Meghan Cox Gurdon: Mixed blessings of the cell phone world

It’s becoming harder to recall what life was like before we were all in constant contact by cell phone.

A dozen or so years ago, when mobile phones were the size of paperback books and used as ostentatiously as possible, I happened to dine at a restaurant in southern China.

At the next table, four businessmen were talking loudly and importantly on massive hand-held devices, while their one phone-free tablemate sat in uncool silence.

My translator leaned over and said with a chuckle that it was all for show — the men had rung up each other just to show off their groovy technology and embarrass their friend.

Today, of course, every 9-year-old seems to have the use of a cell phone. It’s probably a good thing, too, because what with the price of gas America’s cosseted youngsters are suddenly getting a taste of hardscrabble independence. At least that’s how it looks from where we live, in comfy suburbia.

Until recently, all children were at all times driven to all locations by their harried but indulgent parents. Quite suddenly, one sees children riding bicycles unescorted, not for fun but for transportation.

Overnight, one sees children kicking along the roadside — children who a couple of months ago could have expected a friendly lift in air-conditioned comfort.

This surely fits under the heading “Upside of the Downslide,” because though slipping into what feels like a recession is hardly pleasant, it is also true that American childhood had become far too guarded and altogether too sedentary.

If high gas prices force children to become more self-sufficient in getting themselves around, well, that’s a vapor-thin silver lining.

Yet modern parents can be only so lax. We may start sending our children off unaccompanied, but it’s become almost unthinkable to push them into the world without a phone.

When you have summertime houseguests, as we do this week, and they, too, have children, there’s inevitably half an hour of dithering while phones are assigned.

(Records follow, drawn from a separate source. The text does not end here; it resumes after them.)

/-! ## The encoders (spec/43_nibble_rle.md to 45_interleave.md) -/

/-- R236, R256: what a pending run is written as: in both alphabets the run bytes stand for exactly the
run, but for the at most seven samples that the nibble alphabet leaves for a tagged byte; the longest
code is chained first, and EmitRun needs at most two bytes more. -/
def Obligations.RunBytesStandForTheRun : Prop :=
  (∀ run : Word,
    ((outBytes (flushLong run).1).map fun b => (b.toNat - 47) * 8).sum + (flushLong run).2.toNat
        = run.toNat ∧
      (flushLong run).2.toNat < 8 ∧
      (outBytes (flushLong run).1).take (run.toNat / 640) = List.replicate (run.toNat / 640) 127 ∧
      (outBytes (flushLong run).1).length ≤ run.toNat / 640 + 1) ∧
  (∀ n : Nat, ((outBytes (runOps n)).map runOf).sum = n ∧
      (outBytes (runOps n)).take (n / 1568) = List.replicate (n / 1568) 127 ∧
      (outBytes (runOps n)).length ≤ n / 1568 + 2)

/-- R232 to R237: the parts of ENC_NIBBLE: the seed, a word of the coarse path, a word of the fine path,
and the end of the half, with the encoder registers after each and nothing else changed. That the registers
of an iteration are written in one step, before its queued bytes are emitted, is the model's choice
(log 23). -/
def Obligations.NibbleEncoderParts : Prop :=
  ∀ (h : Half) (s : State),
    (s.enc.seeded = true →
      exec (.encNibble .start h) s =
        .next { s with seqA.todo := .encNibble (.index 0) h :: s.seqA.todo }) ∧
    (∀ w, s.enc.seeded = false → memRead s (s.session.digOff h).toNat 4 = .ok w →
      exec (.encNibble .start h) s = .next { s with
        enc := { s.enc with seeded := true, runCnt := 0, nibLast := nib w 7, wordLast := w }
        seqA.todo := .outTagged 0 (nib w 0) :: .outTagged 0 (nib w 1) :: .outTagged 0 (nib w 2)
          :: .outTagged 0 (nib w 3) :: .outTagged 0 (nib w 4) :: .outTagged 0 (nib w 5)
          :: .outTagged 0 (nib w 6) :: .outTagged 0 (nib w 7) :: .encNibble (.index 1) h
          :: s.seqA.todo }) ∧
    (∀ i w, i < s.session.samplesPerHalf.toNat / 8 →
      memRead s ((s.session.digOff h).toNat + 4 * i) 4 = .ok w →
      (w = s.enc.wordLast ∧ (∀ j, j < 8 → nib w j = nib w 0) →
        exec (.encNibble (.index i) h) s = .next { s with
          enc := { s.enc with runCnt := s.enc.runCnt + 8 }
          seqA.todo := .encNibble (.index (i + 1)) h :: s.seqA.todo }) ∧
      (¬ (w = s.enc.wordLast ∧ (∀ j, j < 8 → nib w j = nib w 0)) →
        exec (.encNibble (.index i) h) s = .next { s with
          enc := { (nibSteps s.enc (nibbles w)).2 with wordLast := w }
          seqA.todo := (nibSteps s.enc (nibbles w)).1 ++ .encNibble (.index (i + 1)) h
            :: s.seqA.todo })) ∧
    (∀ i, s.session.samplesPerHalf.toNat / 8 ≤ i →
      exec (.encNibble (.index i) h) s =
        .next { s with seqA.todo := .encNibble .finish h :: s.seqA.todo }) ∧
    exec (.encNibble .finish h) s = .next { s with
      enc := { s.enc with runCnt := 0 }
      seqA.todo := (flushLong s.enc.runCnt).1
        ++ (if (flushLong s.enc.runCnt).2 = 0 then []
          else [.outTagged (((flushLong s.enc.runCnt).2 - 1).setWidth 3) s.enc.nibLast])
        ++ .txflush .start :: s.seqA.todo } ∧
    (∀ (e : Enc) (v : Nibble),
      (v = e.nibLast → nibStep e v = ([], { e with runCnt := e.runCnt + 1 })) ∧
      (v ≠ e.nibLast → nibStep e v =
        ((flushLong e.runCnt).1
            ++ [.outTagged ((flushLong e.runCnt).2.setWidth 3) v, .thresholdFlush],
          { e with runCnt := 0, nibLast := v }))) ∧
    (∀ e : Enc, nibSteps e [] = ([], e)) ∧
    (∀ (e : Enc) (v : Nibble) (vs : List Nibble), nibSteps e (v :: vs) =
      ((nibStep e v).1 ++ (nibSteps (nibStep e v).2 vs).1, (nibSteps (nibStep e v).2 vs).2))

“Wait, do you have a phone?” someone asks. “Well, I’ve got your phone,” someone else returns. Then comes a little chorus of “Which phone?” or “Where is my phone, anyway?” or “But then I don’t have a phone” or “The baby was playing with the phone,” and invariably some phones are dead or recharging or seriously lost.

Then there’s a lot of ringing around, like Chinese businessmen showing off, to discover where the missing devices might be. Perhaps one goes off in someone’s (ahem) handbag, at which point everyone laughs.

And off we go to separate and, in the case of the children, amusingly sex-stereotypical entertainments. Today, for instance, the teenage girls are bound for the shopping mall, while the preteen boys are going “hunting” in the peaceful Maryland woods. And in no time, it seems, the children start calling in.

Ring! “I just wanted to ask, do you think I should buy a black eyeliner that costs $10?”

Ring! “What? I didn’t call you. Must have hit speed dial by mistake.”

Ring! “… So do you have her cell phone number? She went to Aeropostale and I’m at Hollister, and it’s been, like, 10 minutes.”

Ring! “Were you serious when you said we could barbecue anything we catch? Aw, c’mon! Why not?”

It’s nice to be in touch with the children, but this is getting ridiculous.

Ring! “It turns out the movie we wanted to see isn’t even playing here, so we were thinking we might try to go see it tomorrow. …”

Ring! “Mummy? The creek … [indecipherable] … but there’s still a lot of blood.”

“Blood?” I bawl into the receiver. “How much? Where are you? And, wait — whose blood?”

“Mine,” he says. “Ankle.”

“Is it gushing?”

There’s a pause as our son consults the visiting boy who mercifully is not bleeding. Yes, it’s a gusher. “OK, put pressure on it and make for the edge of the woods,” I tell him.

Silently thanking the previously irritating cell phone and all who gave their careers to put inexpensive ones into the pockets of American children, I dash for the car.

The other mother comes with me, stuffing a wad of gauze into her pocket, in case. As we’re driving, her phone goes off. “No,” she says, “you already have pink flip-flops.”

By now we’ve reached the boys, who are sitting by the road in a heap of filthy, soaked exultation. My boy waves his cell phone in greeting and tentatively removes the T-shirt tourniquet from his injured leg. There is a … tiny cut.

“Weird,” he says, puzzled. “It was bleeding way more before.”